Michael Collins, 62, sports the gray blouse and vest of a major in the Confederate Army, with three gold lines of braid, called chicken guts, on his arm indicating his rank. “The battle is at 2:30,” he says, grinning and checking his watch as if contemplating the start time of a Dodgers game. “It's my understanding most of our men will come back on their shields.”

A bystander, Juan Rojelio, 57, from the Chiricahua Apache tribe, scoffs at the grown men prancing around pretending to be Vikings or privateers. Rojelio's booth displays traditional Apache garb. “Everyone else is make-believe,” he says. In a startling departure from the mimed injuries of the rest of the weekend, Rojelio has strung a captured soldier up to the tree next to his tent: a homemade white-man mannequin with a blood-streaked face, bound, with his feet in the air.

“We would throw pitch on them and light them on fire in retaliation for atrocities they did to us,” he adds.

But for the most part, the lens of history replaces gore with glory. A group of four young boys carrying plastic pistols and clad in army-green camouflage dance around near the battlefield, begging their mothers to buy them more toy guns.

“I like armies 'cause they throw grenades and they blow up, like, almost everywhere,” says Charlie, who is 6 years old. His friend Caleb, age 7, agrees.

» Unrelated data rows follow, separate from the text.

/-! ## VERIFY -/

theorem legal_verify {bc rt : Byte} {entries : List Entry} (hrsv : ∀ e ∈ entries, e.rsv = 0)
    (hlen : entries.length ≤ 65536) (hnodup : (entries.map Entry.addr).Nodup) :
    (Instr.verify 0 bc rt 0 entries).legal = true :=
  (legal_iff _).2 ⟨⟨rfl, rfl, hrsv⟩, hlen, hnodup⟩

/-- The last line is the one of the last entry and the last word read. -/
theorem getLast?_linesOf (bc rt : Byte) {entries : List Entry} {data : List Data} {e : Entry} {d : Data}
    (he : entries.getLast? = some e) (hd : data.getLast? = some d) (hlen : data.length = entries.length) :
    (linesOf bc rt entries data).getLast? = some (lineOf bc rt e d) := by
  rw [List.getLast?_eq_getElem?] at he hd ⊢
  rw [hlen] at hd
  rw [linesOf, List.length_zipWith, hlen, Nat.min_self, List.getElem?_zipWith, he, hd]

/-- What VERIFY's reads and checksums leave, told by its last line (44_batch.md R163). -/
theorem verifyTail_of_parts {bc rt : Byte} {entries : List Entry} {data : List Data} {s t : State}
    (hlen : data.length = entries.length) (hread : readTail 0 (entries.map Entry.addr) data s t)
    (hck : ckaccTail (linesOf bc rt entries data) s t) :
    match (linesOf bc rt entries data).getLast? with
    | none =>
      t.sa = s.sa ∧ t.oa = s.oa ∧ t.q = s.q ∧ t.acc = s.acc ∧ t.ckacc = s.ckacc ∧ t.bitcnt = s.bitcnt ∧
        t.idx = s.idx
    | some l =>
      t.sa = bitsOf l.addr ∧ t.oa = bitsOf l.addr ∧ t.q = shiftOut^[23] (bitsOf l.data) ∧
        t.acc = .known l.data ∧ t.ckacc = .known (0 - l.computed) ∧ t.bitcnt = .known 23 ∧
        t.idx = .known (BitVec.ofNat 17 (entries.length - 1)) := by
  cases he : entries.getLast? with
  | none =>
    obtain rfl := List.getLast?_eq_none_iff.1 he
    obtain ⟨hsa, hoa, hq, hacc, hbit, hidx⟩ := hread
    exact ⟨hsa, hoa, hq, hacc, hck, hbit, hidx⟩
  | some e =>
    obtain ⟨d, hd⟩ := exists_getLast?_of_length_eq he hlen
    have hline := getLast?_linesOf bc rt he hd hlen
    simp only [readTail, List.getLast?_map, he, hd, Option.map_some, List.length_map, Nat.zero_add] at hread
    simp only [ckaccTail, hline] at hck
    simp only [hline]
    obtain ⟨hsa, hoa, hq, hacc, hbit, hidx⟩ := hread
    exact ⟨hsa, hoa, hq, hacc, hck, hbit, hidx⟩

/-- The blink's drives and waits (44_batch.md R164). -/
theorem blink_trace :
    drivesOf blinkOps =
        [(.out .notify, true), (.out .notify, false), (.out .notify, true), (.out .notify, false)] ∧
      waitTime blinkOps = 3 * Config.tBlink := by
  refine ⟨rfl, ?_⟩
  simp only [waitTime, blinkOps, waitTimeBy, Config.Parameters.minTime, Config.tBlink]
  omega

/-- A VERIFY whose reads complete and pass and whose blink's drive number `j` is never answered hangs inside it. -/
theorem verify_hangs_in_blink {bc rt : Byte} {entries : List Entry} {s : State} {j : Nat} {rest : List IoOutcome}
    (ha : admission (.verify 0 bc rt 0 entries) s = none) (hr : s.resets = []) (hi : s.ioRest = some .ok) (hq : Quiet s)
    (hj : j < 4) (hio : s.io = List.replicate (124 * entries.length + j) .ok ++ .never :: rest)
    (hpass : (linesOf bc rt entries (readValues s.mem s.draws (entries.map Entry.addr))).all linePass = true) :
    ∃ u, exec (.verify 0 bc rt 0 entries) s = .next u ∧ u.phase = .hung ∧ u.out = s.out ∧ u.io = rest ∧
      u.pins = { Pins.released with notify := if j % 2 = 1 then .asserted else .released } := by
  obtain ⟨t, hloop, htr, htq, htio, htout⟩ := verifyLoop_prefix bc rt 0 [] entries
    (List.replicate j .ok ++ .never :: rest) (s := started (.verify 0 bc rt 0 entries) s) hr hi hq
    (by rw [← List.append_assoc, List.replicate_append_replicate]; exact hio)
  obtain ⟨v, hblink, hvio, hvout, hvpins⟩ := blink_hang j rest hj htr htq htio
  have hwork : workOf (.verify 0 bc rt 0 entries) (started (.verify 0 bc rt 0 entries) s) = .hung v := by
    refine hloop.trans ?_
    rw [verifyEnd, List.nil_append, started_mem, started_draws, if_pos hpass, hblink]
    rfl
  refine ⟨{ v with phase := .hung }, ?_, rfl, hvout.trans htout, hvio, hvpins⟩
  rw [exec_eq, perform_admitted ha]
  exact congrArg (conclude _) hwork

“Grenades can kill a bunch of people at once!” he says cheerfully.

Re-enactments are well-intentioned, but it's hard not to come away wanting a reality check. Afterwards, I Facebook chat with a friend of mine in the Navy who has been stationed in Kabul for the past four months. He tells me re-enactments glorify war to children, “as if Hollywood isn't doing a good enough job with that already,” and says he'd be “pretty freaked out” if people dress up to perform the war in Afghanistan 50 years from now.

He types: “its obvious those people have never been shot at. I dont care how much call of duty you've played, it's quite different when people are trying to actually kill you… i've been rocketed and shot at, but ive never had to fire back. i can tell you though… it made me want to shit my pants.”